If it is required to not buy new and not have automatic updates, then it is required to be a mechanic. It takes more skill, and more bullshit non-generalizable skill to hack around in Windows to do shit like that than it takes to learn basic mechanics of a Linux system.
Your original point was this:
If you really want a system which doesn't break when it updates, move to Linux.
I replied by pointing out why nobody takes heed of your recommendation.
And why I say "if you want that feature, be a mechanic. Otherwise..." Is because I don't expect people to "heed" my rhetorical "recommendation" because it's more a statement that their option is most likely going to only be "buy new hardware".
Hence why I point out the valley where, on this side of the valley, high in the peaks, lives The City of Deprecated Hardware.
It's either updates+EoS, mechanics, or the badlands.
Let's do another lap. People don't want to be mechanics. That's why all Linux distributions collectively own only 2.8% of the global desktop operating system market despite being freeware, while Apple's OS has 14.5% and Microsoft's share is 75.3%. To connect a printer or a NAS to either of the latter two does not require any special know-how, nor does it take long to create the connection. After unpacking the gear, connecting the cables half a dozen point and clicks with the mouse will do either job inside two minutes, maybe five. In my experience anyway, and I am fairly sure in the experience of millions of other computer users.
This cannot be done with Linux. Again, in my experience.
Despite numerous, time consuming attempts I never got my networked printer connected to my Linux box even though it took me just a few minutes and a few mouse clicks to have it printing from my Win XP desktop (in 20) and my Win 8 laptop (in 2012).
I had to google for instructions on how to get my Linux Mint 17 box to connect to my WD NAS. Eventually, I found
this 17 minute video. After noting down critical numbers, editing one file and creating another from scratch, which took about half an hour, I had success at last. Well partial success. As I mentioned before, not only did the file manager freeze with great frequency, but more than half the time it froze the entire system. I could not even close the manager. The only remaining way out was to reboot the computer via the hardware switch. I put up with this for months. The upgrade to Mint 18 created no problems, but when I upgraded to Mint 19 the connection was lost for good "for security reasons". No solution for this lack was forthcoming on the Mint, Ubuntu or any other Linux themed forum. That's when I decided Linux was wasting my time.
As for "buy new hardware" it does not work for me. I bought the printer in 2008, the laptop in 2012 and I am currently typing on my main workhorse, a 2014 vintage Dell Optiplex I bought at an online auction along with mouse, keyboard and two 23" monitors for $490 delivered in 2019. The laptop is around ten years old, and since Microsoft's free upgrade offer running on Win 10.

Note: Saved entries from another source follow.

@[simp] theorem roleOfByte_roleByte (role : Role) : roleOfByte (roleByte role) = some role := by
  cases role with
  | none | collator => rfl
  | station r => cases r <;> rfl

/-- The first of A, Z and Tol that fails, looked at for a station role alone (R94). -/
def windowFailureOf (role : Role) (c : StationParams) : Option FieldRef :=
  if role.stationRole.isSome then windowParamFailure c else none

theorem stationRole_isSome_iff (role : Role) : role.stationRole.isSome = true ↔ role ≠ .none ∧ role ≠ .collator := by
  cases role <;> simp [Role.stationRole]

theorem windowFailureOf_arrive {role : Role} {c : StationParams} (staffed : role ≠ .none ∧ role ≠ .collator)
    (arrive : 65000 < c.arrive) : windowFailureOf role c = some ⟨3, 0⟩ := by
  rw [windowFailureOf, if_pos ((stationRole_isSome_iff role).2 staffed)]
  simp [windowParamFailure, firstFailure, inRange_iff, Nat.not_le.2 arrive]

theorem windowFailureOf_close {role : Role} {c : StationParams} (staffed : role ≠ .none ∧ role ≠ .collator)
    (arrive : c.arrive ≤ 65000) (close : 65000 < c.close) : windowFailureOf role c = some ⟨4, 0⟩ := by
  rw [windowFailureOf, if_pos ((stationRole_isSome_iff role).2 staffed)]
  simp [windowParamFailure, firstFailure, inRange_iff, arrive, Nat.not_le.2 close]

theorem windowFailureOf_tol {role : Role} {c : StationParams} (staffed : role ≠ .none ∧ role ≠ .collator)
    (arrive : c.arrive ≤ 65000) (close : c.close ≤ 65000) (tol : ¬(1 ≤ c.tol ∧ c.tol ≤ 500)) :
    windowFailureOf role c = some ⟨5, 0⟩ := by
  rw [windowFailureOf, if_pos ((stationRole_isSome_iff role).2 staffed)]
  simp [windowParamFailure, firstFailure, inRange_iff, arrive, close, tol]

theorem windowFailureOf_eq_none {role : Role} {c : StationParams}
    (fits : role ≠ .none ∧ role ≠ .collator → c.arrive ≤ 65000 ∧ c.close ≤ 65000 ∧ 1 ≤ c.tol ∧ c.tol ≤ 500) :
    windowFailureOf role c = none := by
  unfold windowFailureOf
  split
  next staffed =>
    obtain ⟨arrive, close, tol⟩ := fits ((stationRole_isSome_iff role).1 staffed)
    simp [windowParamFailure, firstFailure, inRange_iff, arrive, close, tol]
  next => rfl

theorem stationEntry_eq (role : Role) (c : StationParams) :
    stationEntry role c =
      if role = .none ∨ role = .collator then ⟨role, 0, 0, 0⟩ else ⟨role, c.arrive, c.close, c.tol⟩ := by
  cases role <;> simp [stationEntry]

/-- The examination of the STAGED plan reaches the plan unit alone (R55). -/
theorem State.examineStaged_eq (s : State) :
    s.examineStaged = { s with
      plan := if s.plan.slotA.lacksHanger s.tracker.stations ∨ s.plan.slotB.lacksHanger s.tracker.stations then
        s.plan.discardStaged else s.plan } := by
  unfold State.examineStaged
  simp only [Bool.or_eq_true]
  split <;> rfl

theorem setStationRequest_refused {s : State} (c : StationParams)
    (busy : s.line.state ≠ .unconfigured ∧ s.line.state ≠ .idle) : setStationRequest c s = (s, .bare .state) := by
  simp [setStationRequest, mt (isSetup_iff _).1 (not_or.2 busy)]

theorem setStationRequest_badPort {s : State} {c : StationParams}
    (setup : s.line.state = .unconfigured ∨ s.line.state = .idle) (port : stationOfNumber c.port = none) :
    setStationRequest c s = (s, .range 1 0) := by
  simp [setStationRequest, (isSetup_iff _).2 setup, port]

theorem setStationRequest_badRole {s : State} {c : StationParams} {p : StationPort}
    (setup : s.line.state = .unconfigured ∨ s.line.state = .idle) (port : stationOfNumber c.port = some p)
    (role : roleOfByte c.role = none) : setStationRequest c s = (s, .range 2 0) := by
  simp [setStationRequest, (isSetup_iff _).2 setup, port, role]

theorem setStationRequest_checked {s : State} {c : StationParams} {p : StationPort} {role : Role}
    (setup : s.line.state = .unconfigured ∨ s.line.state = .idle) (port : stationNumber p = c.port)
    (named : roleByte role = c.role) : setStationRequest c s = setStationChecked p role c s := by
  simp only [setStationRequest, (isSetup_iff _).2 setup, ← port, ← named, stationOfNumber_stationNumber,
    roleOfByte_roleByte, Bool.not_true, Bool.false_eq_true, if_false]

theorem setStationChecked_outOfRange {s : State} {c : StationParams} {p : StationPort} {role : Role} {e : FieldRef}
    (fails : windowFailureOf role c = some e) : setStationChecked p role c s = (s, .range e.field e.group) := by
  unfold windowFailureOf at fails
  simp only [setStationChecked, fails]

theorem setStationChecked_taken {s : State} {c : StationParams} {p : StationPort} {role : Role}
    (setup : s.line.state = .unconfigured ∨ s.line.state = .idle) (fits : windowFailureOf role c = none) :
    setStationChecked p role c s =
      let table := s.tracker.stations.set p (stationEntry role c)
      let v := validate table s.tracker.lineConfig
      ({ s with
        tracker := { s.tracker with stations := table, missCounts := s.tracker.missCounts.set p 0 }
        plan := if s.plan.slotA.lacksHanger table ∨ s.plan.slotB.lacksHanger table then s.plan.discardStaged else s.plan
        line := { s.line with state := if v.result = .ok then .idle else .unconfigured } },
       ⟨.ok, be1 (configResultByte v.result) ++ be1 ((v.port.map stationNumber).getD 0)⟩) := by
  have line := LineControl.validated_eq setup
  unfold windowFailureOf at fits
  simp only [setStationChecked, fits, State.examineStaged_eq, State.revalidate, State.writeStation, line]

I still use a Win XP desktop. (It's not connected to the internet.) I occasionally need it to digitise tapes via a $1000 (second hand price!) JVC HR-S9600 video tape recorder, a $600 (again, second hand price) time base corrector and an ancient hybrid digital/analogue TV dongle. The reason for persisting with the old box (age uncertain because I cobbled it together from several other old computers, but I think the mobo might have been made around 2006) is that much of the filtering and other software I process the tapes' contents with does not function on more recent operating systems. It is very, very slow, but I just leave the box chugging along quietly on its own for hours, sometimes days, while I go about doing other things. Only some of the software is point and click stuff. Some of it is purely command line operated, but then this is not what most people want to do with their computers.